La niña lo miró algo extrañada, y sacudió su largo cabello negro y rizado, el cual se veía alborotado.
—¡No te lo voy a decir para que le cuentes a doña Esther, tonto!
Diciendo eso cruzó la calle en una corrida y arrojó el bolso de tela con limones tras la pequeña pared de la casa de en frente, no tenía rejas, por eso la niña se pudo sentar cómodamente en el descanso sin problemas y desde ahí lo miró fijo, con seriedad.
—¡¿Le vas a decir a doña Esther?! —le gritó desde su ubicación.
Él negó con un rápido movimiento de cabeza y ella entonces se cruzó de brazos.
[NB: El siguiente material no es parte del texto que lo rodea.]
/-! `setBucket`. -/

@[simp] theorem setBucket_pending (s : State) (q : Nat) (b : Nat × Nat) : (setBucket s q b).pending = s.pending := rfl
@[simp] theorem setBucket_time (s : State) (q : Nat) (b : Nat × Nat) : (setBucket s q b).time = s.time := rfl
@[simp] theorem setBucket_regs (s : State) (q : Nat) (b : Nat × Nat) : (setBucket s q b).regs = s.regs := rfl
@[simp] theorem setBucket_mem (s : State) (q : Nat) (b : Nat × Nat) : (setBucket s q b).mem = s.mem := rfl
@[simp] theorem setBucket_poison (s : State) (q : Nat) (b : Nat × Nat) : (setBucket s q b).poison = s.poison := rfl
@[simp] theorem setBucket_jig (s : State) (q : Nat) (b : Nat × Nat) : (setBucket s q b).jig = s.jig := rfl
@[simp] theorem setBucket_cache (s : State) (q : Nat) (b : Nat × Nat) : (setBucket s q b).cache = s.cache := rfl
@[simp] theorem setBucket_dram (s : State) (q : Nat) (b : Nat × Nat) : (setBucket s q b).dram = s.dram := rfl
@[simp] theorem setBucket_kv (s : State) (q : Nat) (b : Nat × Nat) : (setBucket s q b).kv = s.kv := rfl
@[simp] theorem setBucket_mmu (s : State) (q : Nat) (b : Nat × Nat) : (setBucket s q b).mmu = s.mmu := rfl
@[simp] theorem setBucket_mit (s : State) (q : Nat) (b : Nat × Nat) : (setBucket s q b).mit = s.mit := rfl
@[simp] theorem setBucket_fab (s : State) (q : Nat) (b : Nat × Nat) : (setBucket s q b).fab = s.fab := rfl
@[simp] theorem setBucket_pen (s : State) (q : Nat) (b : Nat × Nat) : (setBucket s q b).pen = s.pen := rfl
@[simp] theorem setBucket_clk (s : State) (q : Nat) (b : Nat × Nat) : (setBucket s q b).clk = s.clk := rfl
@[simp] theorem setBucket_med (s : State) (q : Nat) (b : Nat × Nat) : (setBucket s q b).med = s.med := rfl
@[simp] theorem setBucket_pwr (s : State) (q : Nat) (b : Nat × Nat) : (setBucket s q b).pwr = s.pwr := rfl
@[simp] theorem setBucket_tap (s : State) (q : Nat) (b : Nat × Nat) : (setBucket s q b).tap = s.tap := rfl
@[simp] theorem setBucket_retention (s : State) (q : Nat) (b : Nat × Nat) : (setBucket s q b).retention = s.retention := rfl
@[simp] theorem setBucket_spareMap (s : State) (q : Nat) (b : Nat × Nat) : (setBucket s q b).spareMap = s.spareMap := rfl
@[simp] theorem setBucket_retiredBench (s : State) (q : Nat) (b : Nat × Nat) : (setBucket s q b).retiredBench = s.retiredBench := rfl
@[simp] theorem setBucket_takingOver (s : State) (q : Nat) (b : Nat × Nat) : (setBucket s q b).takingOver = s.takingOver := rfl
@[simp] theorem setBucket_takeovers (s : State) (q : Nat) (b : Nat × Nat) : (setBucket s q b).takeovers = s.takeovers := rfl
@[simp] theorem setBucket_sent (s : State) (q : Nat) (b : Nat × Nat) : (setBucket s q b).sent = s.sent := rfl
@[simp] theorem setBucket_freeCtr (s : State) (q : Nat) (b : Nat × Nat) : (setBucket s q b).freeCtr = s.freeCtr := rfl
@[simp] theorem setBucket_hal_mgmt (s : State) (q : Nat) (b : Nat × Nat) : (setBucket s q b).hal.mgmt = s.hal.mgmt := rfl
@[simp] theorem setBucket_hal_mirror (s : State) (q : Nat) (b : Nat × Nat) : (setBucket s q b).hal.mirror = s.hal.mirror := rfl
@[simp] theorem setBucket_hal_copying (s : State) (q : Nat) (b : Nat × Nat) : (setBucket s q b).hal.copying = s.hal.copying := rfl
@[simp] theorem setBucket_hal_epoch (s : State) (q : Nat) (b : Nat × Nat) : (setBucket s q b).hal.epoch = s.hal.epoch := rfl
@[simp] theorem setBucket_hal_acked (s : State) (q : Nat) (b : Nat × Nat) : (setBucket s q b).hal.acked = s.hal.acked := rfl
@[simp] theorem setBucket_hal_held (s : State) (q : Nat) (b : Nat × Nat) : (setBucket s q b).hal.held = s.hal.held := rfl
@[simp] theorem setBucket_hal_active (s : State) (q : Nat) (b : Nat × Nat) : (setBucket s q b).hal.active = s.hal.active := rfl
@[simp] theorem setBucket_hal_outA (s : State) (q : Nat) (b : Nat × Nat) : (setBucket s q b).hal.outA = s.hal.outA := rfl
@[simp] theorem setBucket_hal_outB (s : State) (q : Nat) (b : Nat × Nat) : (setBucket s q b).hal.outB = s.hal.outB := rfl
@[simp] theorem setBucket_hal_faults (s : State) (q : Nat) (b : Nat × Nat) : (setBucket s q b).hal.faults = s.hal.faults := rfl
@[simp] theorem setBucket_hal_faultSeq (s : State) (q : Nat) (b : Nat × Nat) : (setBucket s q b).hal.faultSeq = s.hal.faultSeq := rfl
@[simp] theorem setBucket_hal_serviceSeq (s : State) (q : Nat) (b : Nat × Nat) :
    (setBucket s q b).hal.serviceSeq = s.hal.serviceSeq := rfl
@[simp] theorem setBucket_hal_ackSeq (s : State) (q : Nat) (b : Nat × Nat) : (setBucket s q b).hal.ackSeq = s.hal.ackSeq := rfl
@[simp] theorem setBucket_hal_mailbox (s : State) (q : Nat) (b : Nat × Nat) : (setBucket s q b).hal.mailbox = s.hal.mailbox := rfl
@[simp] theorem setBucket_hal_telem (s : State) (q : Nat) (b : Nat × Nat) : (setBucket s q b).hal.telem = s.hal.telem := rfl
@[simp] theorem setBucket_hal_flash (s : State) (q : Nat) (b : Nat × Nat) : (setBucket s q b).hal.flash = s.hal.flash := rfl
@[simp] theorem setBucket_hal_savedCal (s : State) (q : Nat) (b : Nat × Nat) : (setBucket s q b).hal.savedCal = s.hal.savedCal := rfl
@[simp] theorem setBucket_hal_linksDown (s : State) (q : Nat) (b : Nat × Nat) : (setBucket s q b).hal.linksDown = s.hal.linksDown := rfl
Parecía inspeccionarlo, porque los niños de la casa siempre la delataban, sin embargo él se veía más honesto que esos otros niños. Lo llamó con la mano para que cruzara la calle, pero él volvió a negar con un movimiento de cabeza.
—No puedo cruzar sin mis tíos —le dijo.
—¡Miedoso!
Ella, luego de reírse, se levantó de allí y cruzó la calle nuevamente para acercarse a él, con sus limones escondidos y bien protegidos en la casa.
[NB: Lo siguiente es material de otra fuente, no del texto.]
/-- Of fields that rise without overlap, one that is set reads its value and one that is not reads as before. -/
theorem bits_setFields (g : FieldSpec → Option Nat) (fs : List FieldSpec) (rise : fs.Pairwise fun f g => f.hi < g.lo)
    (wide : ∀ f ∈ fs, f.lo ≤ f.hi) (f : FieldSpec) (hf : f ∈ fs) (x : Nat) :
    bits (setFields g fs x) f.hi f.lo = match g f with | some v => v % 2 ^ (f.hi + 1 - f.lo) | none => bits x f.hi f.lo := by
  induction fs generalizing x with
  | nil => exact absurd hf List.not_mem_nil
  | cons k fs ih =>
    rw [List.pairwise_cons] at rise
    rw [List.forall_mem_cons] at wide
    have step : setFields g (k :: fs) x = setFields g fs (match g k with | some v => setBits x k.hi k.lo v | none => x) := rfl
    rw [step]
    rcases List.mem_cons.1 hf with rfl | hf
    · rw [bits_setFields_apart g fs f.hi f.lo (fun j hj => Or.inr (rise.1 j hj))]
      cases g f with
      | none => rfl
      | some v => exact bits_setBits_same x f.hi f.lo v
    · rw [ih rise.2 wide.2 hf]
      have kept : bits (match g k with | some v => setBits x k.hi k.lo v | none => x) f.hi f.lo = bits x f.hi f.lo := by
        cases g k with
        | none => rfl
        | some v => exact bits_setBits_other x k.hi k.lo v f.hi f.lo (Or.inl (rise.1 f hf))
      cases g f with
      | none => exact kept
      | some v => rfl

/-- The same for the fields of a register's table. -/
theorem bits_setFields_reg (g : FieldSpec → Option Nat) (id : RegId) (f : FieldSpec) (hf : f ∈ regFields id) (x : Nat) :
    bits (setFields g (regFields id) x) f.hi f.lo =
      match g f with | some v => v % 2 ^ (f.hi + 1 - f.lo) | none => bits x f.hi f.lo :=
  have ⟨rise, wide⟩ := regFields_rise id
  bits_setFields g _ rise (fun f hf => (wide f hf).1) f hf x

/-- What a write leaves in each field of a register, by its access code (00_scope.md R9). -/
theorem bits_writeFields (id : RegId) (f : FieldSpec) (hf : f ∈ regFields id) (old v : Nat) :
    bits (writeFields (regFields id) old v) f.hi f.lo = (writtenValue old v f).getD (bits old f.hi f.lo) := by
  have bound := bits_lt old f.hi f.lo
  rw [writeFields_eq, bits_setFields_reg _ id f hf]
  unfold writtenValue
  cases f.acc with
  | rw => exact Nat.mod_eq_of_lt (bits_lt v f.hi f.lo)
  | w1c => exact Nat.mod_eq_of_lt (Nat.lt_of_le_of_lt (Nat.sub_le _ _) bound)
  | w1s => exact Nat.mod_eq_of_lt (Nat.or_lt_two_pow bound (bits_lt v f.hi f.lo))
  | ro | wo | rc | rs => rfl

/-- What a read of bits `hi` to `lo` leaves in each field of a register (00_scope.md R8, R9). -/
theorem bits_clearRc (id : RegId) (f : FieldSpec) (hf : f ∈ regFields id) (x hi lo : Nat) :
    bits (clearRc (regFields id) x hi lo) f.hi f.lo = if f.acc = .rc ∧ lo ≤ f.lo ∧ f.hi ≤ hi then 0 else bits x f.hi f.lo := by
  rw [clearRc_eq, bits_setFields_reg _ id f hf]
  unfold clearedValue
  by_cases h : f.acc = .rc ∧ lo ≤ f.lo ∧ f.hi ≤ hi
  · simp [h]
  · rw [if_neg h, if_neg (by simpa [and_assoc] using h)]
—Soy Nora, vivo ahí —dijo al señalar donde acababa de esconder su bolso—. Si le decís a doña Esther ella le va a decir a mi mamá, y mi mamá me va a pegar, y yo te voy a dar —enfatizó con el puño.
—No voy a decir nada —se encogió de hombros con algo de timidez—. Me mudé hace tres meses.
—¿Por qué? Ya hay muchos nenes acá.
Guillermo bajó la mirada con tristeza.
—Porque murieron mis papás...
Nora lo miró con pena y entonces comenzó a rebuscar en el bolsillo de su jardinero hasta dar con un chupetín, el cual le extendió con una sonrisa.
—Mi mamá decía que no tengo que aceptar caramelos de extraños —dijo él.
—No es un caramelo, es un chupetín. Para que no le digas nada a doña Esther.
Él la miró con dudas por un rato y terminó por aceptar esa golosina, lo guardó en uno de sus bolsillos.
—¿Querés jugar? —le preguntó Nora con una sonrisa—. No tengo con quien jugar, mi hermano es muy grande y aburrido, y solo quiere besarse con su novia.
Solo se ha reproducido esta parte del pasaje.